ASTANA – Life in the Kazakh steppe followed a strict seasonal order shaped by nature, customary law and pastoral rhythms. Far from chaotic wandering, nomadic society functioned as a structured system in which livestock breeding determined social organization, legal norms and even political decisions. Surviving winter was the central objective of this system.

Photo credit: Nano Banana Pro

Bereket Karibayev, a professor at Al-Farabi Kazakh National University and Doctor of Historical Sciences, told Kazinform that pastoralism was not merely a way to survive but the foundation of Kazakh social, economic and political life.

“There were four types of livestock breeding: nomadic, semi-nomadic, semi-sedentary and sedentary. Each had its own geographic and environmental characteristics,” Karibayev said.

Bereket Karibayev, a professor at Al-Farabi Kazakh National University and Doctor of Historical Sciences. Photo credit: abai.kz

Seasonal migration followed a clearly defined cycle. Pastures were divided into winter (kystau), spring (kokteu), summer (zhailau) and fall (kuzeu). Salt marshes, deserts and semi-desert regions were particularly suited to semi-nomadic livestock breeding.

According to Karibayev, movement across the steppe was deliberate and environmentally adapted. Nomadic communities did not rush to leave winter camps at the first signs of spring. The priority was preserving livestock health rather than reaching summer pastures quickly.

“The goal was to fatten the animals. Kazakhs called this kon jinatu. They remained in fall pastures until the first snowfall. Abai [a Kazakh prominent author] wrote: ‘Fearing I might exhaust my land by arriving too early, the rich man stays on the autumn pasture behind shelter.’ This reflects careful planning and rational pasture use,” Karibayev said.

Seasonal pastures had various legal statuses. Summer pastures were communal property shared by clans or tribes, while wintering grounds were privately owned.

“Zhailau never belonged to one individual. shared by a clan, tribe or community.
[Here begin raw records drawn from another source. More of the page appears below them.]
/-- The NACK of this cycle as a party reads it: the OR of its two copies (12 R245). -/
def nackSeen (s : State) (r : Nat) (driven : Bool) : Bool :=
  (if driven then 3 else 0 : BitVec 2) ≠ s.upsets.foldl (fun m u => match u with
    | .nack a rx v => if a = s.acc && rx = r then m ^^^ v else m
    | _ => m) 0

/-- The receivers at which the beat of this cycle fails. -/
def failedRx (s : State) : List Nat := (List.range 7).filter fun r => s.beatFails r

/-- A replica becomes behind at the beat of cycle b; one that is behind starts its count again from the next copy beat (12 R250). -/
def makeBehind (s : State) (r b : Nat) : State :=
  let x := s.replicaOf r
  if x.behind then s.setReplica r { x with count := 0, after := b }
  else
    let s := s.setReplica r { behind := true, since := b % 2 ^ 48, count := 0, after := b, seen := false }
    { s with hall := { s.hall with behind := satInc 8 s.hall.behind } }

/-- A replica becomes current; a gate recorded for a waking tier becomes pending (12 R250, R262). -/
def makeCurrent (s : State) (r : Nat) : State :=
  let s := s.setReplica r {}
  if r = 6 then s
  else s.modTier r fun t => match t.power.recorded with
    | some d => { t with power := { t.power with state := 1, deadline := d, gateFrom := s.acc, edge := false, recorded := none } }
    | none => t

/-! ## Sending -/

/-- TINFO of the peer-absent faults of directed beats: DTIER, DPOS, OFFSET (12 R249). -/
def absentInfo (s : State) (b : Beat) : BitVec 32 :=
  BitVec.ofNat 32 ((if b.dtier = 6 then 6 else s.logTier b.part b.dtier) + 8 * b.dpos + 256 * (b.off % 2 ^ 24))

/-- A beat goes out in this cycle: what its receivers and its target will do (12 R248, R249, 17 R311). -/
def sendNow (s : State) (b : Beat) : State :=
  let failed := s.failedRx
  let s := { s with hall := { s.hall with sent := some s.acc, sentKind := b.kind, sentData := b.data } }
  if b.kind ≤ 3 then
    (failed.foldl (fun s r => s.makeBehind r s.acc) s).schedAux (s.acc + 6) phWrite b.org (.beatApply b failed)
  else
    let lost := failed.contains b.dtier
    let s := s.schedAux (s.acc + 4) phEnd b.org (.nack b lost)
    if lost then s
    else if b.kind = 8 then match b.req, b.org with
      | some r, some o => s.schedRow (s.acc + 6) phWrite (some o) (.courierRequestAccept b.part o r)
      | _, _ => s
    else s.schedRow (s.acc + 10) phWrite b.org (if b.dtier = 6 then .hallOutputWrite b else .directedBeatEffect b)

/-- The beat of the instruction at hand, two cycles later (12 R247). -/
def sendBeat (s : State) (b : Beat) : State := s.schedRow (s.acc + 2) phSample (some s.here) (.stackBeat b)

/-- A beat of the instruction at hand, empty but for its kind and source. -/
def beatOf (s : State) (kind : Nat) : Beat :=
  { kind := kind, src := tierOf s.cur.core, dtier := 7, dpos := 0, off := 0, aop := 0, psn := false, data := 0, org := some s.here,
    part := s.myPart, dreg := none, tries := 1, copy := 0, seg := 0, req := none }

/-- The data of a beat: bytes, value and PSN (12 R254). -/
def beatData (s : State) : BeatData → Nat × Nat × Bool
  | .d b => (8, (s.sreg b).toNat, false)
  | .v b q => (64, (s.vreg b).toNat / 2 ^ (512 * q.toNat) % 2 ^ 512, s.vtag b = 15)

end State

def beatSrcs : BeatData → List Src
  | .d b => [.s b]
  | .v b _ => [.v b, .tag b]

def beatSize : BeatData → Nat
  | .d _ => 8
  | .v .. => 64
However, winter camps, including land and wells, were the property of specific families and legally protected,” Karibayev said.

Land disputes were resolved in the courts of biys (judges), and customary law norms were strictly observed.

Winter risks and settlement strategy

For nomadic communities, the greatest threat was zhut, a mass livestock mortality caused by severe winters, deep snow, or ice that prevented grazing. Food shortages and disease often accompanied such periods.

Winter camps were selected according to strict criteria, such as access to water, protection from blizzards, availability of reeds for fuel and pastures suitable for tebeneu, a practice of grazing through snow. The lower and middle reaches of the Syrdarya became strategically important wintering areas.

Karibayev noted that livestock measured wealth and power. “Some wealthy pastoralists owned 15,000 to 20,000 horses, 10,000 to 15,000 sheep and up to 1,000 camels,” Karibayev said.

Animals provided food, transport, clothing materials, military capacity and functioned as a form of currency.

During winter, clans settled far apart, a pattern Karibayev described as a “law of dispersion.” “To preserve pastures, clans dispersed widely, and regular communication nearly stopped,” he said.

This vulnerability was exploited by enemies. According to Ruzbihan Isfahani’s chronicles, many of Muhammad Shaybani Khan’s campaigns occurred in winter, when Kazakh communities were scattered.

Karibayev noted that seasonal priorities also influenced state policy. In the 16th century, Abu Sa’id Bahadur Khan proposed a military alliance to Kassym Khan against Muhammad Shaybani Khan. Kassym Khan declined.

“He responded that autumn had arrived and preparation for winter was more important than war. This is recorded by Muhammad Haidar Dulati. It shows that survival outweighed military ambition,” he said.

Spring renewal and summer prosperity

Spring migration was gradual and tied to lambing season. Daily movement did not exceed eight to ten kilometers to ensure young livestock were fed and watered. Shearing began in spring: sheep and goats were clipped, horses’ manes trimmed, and camels’ extra wool removed. Migration to summer pastures typically began in early May, once young animals had strengthened.

Spring marked the renewal of both nature and social life.

“Connections between auls (villages) resumed after lambing and with the arrival of spring. This is the origin of the Korisu tradition during Nauryz, when youth visited elders in neighboring settlements to show respect,” Karibayev said.

Summer pastures were located in grass-rich areas with clean water, often between steppe and mountain zones. Communities remained there for one and a half to two months. Mares were milked and kymyz prepared. Ensuring proper livestock fattening during summer was essential for winter survival.

Seasonal work included washing lambs’ wool by driving them through rivers and later shearing them. Women of all ages participated in felting wool for carpets and household items. Weddings, festivals and communal gatherings were often held in summer pastures.